The data was then compiled with a series of python scripts that joined the data from each reports using the public water systems ID number as a key. Unwanted data was culled and usable data was reformatted in a dictionary container for each of the public water system. Another python script was used to compare the date of each concentration result to the date the system returned to compliance and then to find the highest result that occurred after the return to compliance and code it as clean (green), below action level (yellow), or above action level (red)above action level (red). Because longitude and latitude coordinates were not supplied by the EPA, I geocoded the sites using the available locational information (place name, city, state, zip code) using GoogleMaps API. To handle the quantity of data, it was necessary to make API requests through a separate python script. Initially, this did not produce very reliable results because of the poor quality of place name data supplied. In order to introduce some degree of quality control, I compared the first three digits of the EPA-supplied zip code with that returned by GoogleMaps. If there was a match, the geocoded coordinates and address would be used. If no match occurred, I made a separate geocoding request for the coordinates and address of the center of the EPA-supplied zipcode and used these results in the data. The coordinates, concentrations, contact information, public water system name & id, and compliance status were then formatted into a geoJSON format which would be readable by the mapping software used on the website. This created a single JSON file which contained all of the data for the 20,066 markers for public water systems. Click here to view the github repository for the data wrangling portion of this project.

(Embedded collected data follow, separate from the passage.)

/-- A byte that exists reads as the host wrote it (20_memory.md R67). -/
theorem hostRead_hostWrite_self {s : State} {b off : Nat} {w : Byte} (v : Byte) (h : s.hostRead b off = some w) :
    (s.hostWrite b off v).hostRead b off = some v := by
  obtain ⟨buf, hbuf, hlt⟩ := byteAt_eq_some h
  rw [hostWrite_of_buffer hbuf, State.hostRead,
    Memory.byteAt_of_buffer _ b off _ (s.mem.buffer_setBuffer_self b _ buf hbuf) (by simpa using hlt),
    buf.readByte_writeByte_self off v hlt]

/-- A host write changes no other byte (20_memory.md R67). -/
theorem hostRead_hostWrite_other (s : State) {b off b' off' : Nat} (v : Byte) (h : b' ≠ b ∨ off' ≠ off) :
    (s.hostWrite b off v).hostRead b' off' = s.hostRead b' off' := by
  rcases hostWrite_cases s b off v with hw | ⟨buf, hbuf, hw⟩
  · rw [hw]
  · rw [hw]
    by_cases hb : b' = b
    · subst hb
      have hoff : off' ≠ off := h.resolve_left fun hne => hne rfl
      exact byteAt_setBuffer_of_readByte hbuf (buf.writeByte_len off v) (buf.readByte_writeByte_other off off' v hoff)
    · exact byteAt_congr (s.mem.buffer_setBuffer_other b b' _ hb) off'

/-- Settles O28: read after write, and the frame of a write. -/
theorem bufferBytesArePlainStorage : Obligations.BufferBytesArePlainStorage := by
  intro s b off v
  exact ⟨fun _ => hostRead_hostWrite_self v, fun _ _ => hostRead_hostWrite_other s v⟩

/-! ## Attaching buffers -/

theorem attach_of_valid {s : State} (h : s.rsp.valid = true) (contents : List (List Byte)) : s.attach contents = none := by
  simp [State.attach, h]

theorem buffersOfBytes_isSome_iff (contents : List (List Byte)) :
    (buffersOfBytes contents).isSome = true ↔ ∀ bytes ∈ contents, bytes.length ≤ 2 ^ 31 - 1 := by
  rw [buffersOfBytes_isSome, List.all_eq_true]
  refine forall₂_congr fun bytes _ => ?_
  rw [decide_eq_true_iff]
  omega

/-- When the host can attach buffers (00_scope.md R9, 20_memory.md R52). -/
theorem attach_succeeds_iff (s : State) (contents : List (List Byte)) :
    (∃ t, s.attach contents = some t) ↔
      s.rsp.valid = false ∧ 1 ≤ contents.length ∧ contents.length ≤ 2 ^ 32 ∧
      ∀ bytes ∈ contents, bytes.length ≤ 2 ^ 31 - 1 := by
  rw [← buffersOfBytes_isSome_iff]
  constructor
  · rintro ⟨t, ht⟩
    obtain ⟨hvalid, hmin, hmax, bs, hbs, -⟩ := State.attach_eq_some ht
    exact ⟨hvalid, hmin, hmax, by rw [hbs]; rfl⟩
  · rintro ⟨hvalid, hmin, hmax, hsome⟩
    obtain ⟨bs, hbs⟩ := Option.isSome_iff_exists.mp hsome
    exact ⟨{ s with mem := ⟨bs⟩ }, by rw [State.attach, hvalid, if_neg nofun, if_pos ⟨hmin, hmax⟩, hbs]; rfl⟩

/-- The buffers of byte lists within the limits are memory in canonical form. -/
theorem buffersOfBytes_wf {contents : List (List Byte)} {bs : List Buffer} (h : buffersOfBytes contents = some bs)
    (hmin : 1 ≤ contents.length) (hmax : contents.length ≤ 2 ^ 32) : (Memory.mk bs).wf = true := by
  obtain ⟨hlength, heach⟩ := buffersOfBytes_eq_some h
  refine (Memory.wf_iff _).mpr ⟨hlength ▸ hmin, hlength ▸ hmax, fun b hb => ?_⟩
  obtain ⟨i, hi⟩ := List.mem_iff_getElem?.mp hb
  rcases heach i with ⟨hnone, -⟩ | ⟨b', bytes, hb', -, hof⟩
  · simp [hnone] at hi
  · obtain rfl : b' = b := Option.some.inj (hb'.symm.trans hi)
    obtain ⟨-, hwf, -⟩ := Buffer.ofBytes_eq_some hof
    exact hwf
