-- ==== Sys2Proof/Certificates/Slice0/Obligations.lean ====
section
/-! DEFINITION. The statements about the FCB for the provers. Fields `cmd`, `rx`, `epoch`, `draws`, `drawn`, `inputs`,
`history` and `hostData` are the model's own or hidden state (INVENTORY.md); no statement rests on a value of
`epoch`, `draws` or `drawn`, nor on any free value. -/

open Sys2Proof Sys2Proof.Machine

/-! ### Encodings -/

/-- 30_encoding.md R90 to R92: the encoder's word of every legal command decodes to that command, with every operand
at every value the encoding admits. -/
def Obligations.DecodeEncodeRoundTrip : Prop :=
  ∀ i : Instr, i.wellFormed = true → decode (encode i) = .ok i ∧ classify (encode i) = .ok i

/-- 30_encoding.md R94: each of the 2^32 words is exactly one of the commands of R91 or illegal, and illegal is an explicit
verdict, given for exactly the words R93 lists; a word with an unassigned opcode is illegal. -/
def Obligations.EveryWordIsOneCommandOrIllegal : Prop :=
  ∀ w : Word,
    ((∃ i : Instr, i.wellFormed = true ∧ encode i = w ∧ classify w = .ok i ∧
        ∀ j : Instr, j.wellFormed = true → encode j = w → j = i) ∨
      ((∃ e, classify w = .error e) ∧ ∀ j : Instr, j.wellFormed = true → encode j ≠ w)) ∧
    ((∃ e, classify w = .error e) ↔ badWord w) ∧
    (opField w ∉ assignedOpcodes → classify w = .error (.unassignedOpcode (opField w)))

/-- The words the spec writes out decode to the commands it names (40_checksum.md R121, 41_codec.md R141 and R150,
42_transceiver.md R180, R185, R190, 44_ack.md R231, 45_config.md R250 to R253; 95_test_vectors.md). -/
def Obligations.SpecWordsDecode : Prop :=
  decode 0x00000000 = .ok .nop ∧ decode 0x00000201 = .ok (.setgen 2) ∧ decode 0x0001F402 = .ok (.settmo 500) ∧
  decode 0x00000103 = .ok (.setck 1) ∧ decode 0x00000510 = .ok (.cksum 0 5) ∧
  decode 0x01000810 = .ok (.cksum 1 8) ∧ decode 0x00000311 = .ok (.encode 3) ∧
  decode 0x00000812 = .ok (.decode 8) ∧ decode 0x00000020 = .ok .seek ∧ decode 0x00000021 = .ok .rdbody ∧
  decode 0x00000022 = .ok .recv ∧ decode 0x00000023 = .ok .rxack

/-- 60_exceptions.md R276: a command completes with ILLEGAL for exactly the listed causes (its word is illegal, or a value
check of CKSUM, DECODE, ENCODE or RXACK refuses it), and then changes no register but STATUS.ERR and STATUS.BUSY, no buffer,
and makes no flush and no PHY event. -/
def Obligations.IllegalExactlyForListedCauses : Prop :=
  (∀ (s : State) (w : Word) (rest : List Input),
    s.Inv → s.inputs = .fcb :: rest → s.cmd = some w → illegalCause s w →
    step s = .next { s with err := .illegal, busy := false, cmd := none, epoch := s.epoch + 1, inputs := rest }) ∧
  (∀ (s t : State) (w : Word),
    s.Inv → nextMove s = .fcb → s.cmd = some w → step s = .next t → t.busy = false → t.err = .illegal →
    illegalCause s w)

The site was created using a Jekyll web-page template called Material that was forked from Alex Carpenter’s Github repository. After stripping the page of content and extraneous pages, I added an empty map using the Leaflet cartographic JavaScript library and imported a map tileset that included satellite images and streets from MapBox. I then made a request for the JSON file and pinned a color-coded Maki icon for each of the water systems and added the relevant data to a popup. With 20,000+ objects on the map, it was very slow to load and very difficult to visually interpret. So, I used a Leaflet plugin called MarkerCluster to group proximate markers together and drastically lighten the burden of visual elements displayed on the page.
How do I run it?
The run.py script uses only built-in modules with the exception of requests.
- On line 159, specify the Water System Summary report data you wish to use from SDWIS.
- On line 168, specify the Water System Detail report data from SDWIS. In most cases, the supplied file should have the all of the included sites. If, when running the script, the line that reads "Complete information was not found for the following x non-compliant id's:" indicates that a large number of water system details (x) were not found it may be wise to grab more water system details and append them to the "violations_detail" file.
- On lines 214-244, specify the Lead and Copper Report data you wish to use from SDWIS.
This will generate the GeoJSON "markers.json" file that can be easily mapped. See lines 64-139 of the contamiNation-page "index.html" file for an example of how to create a map, add the markers, add the popups, and cluster the markers.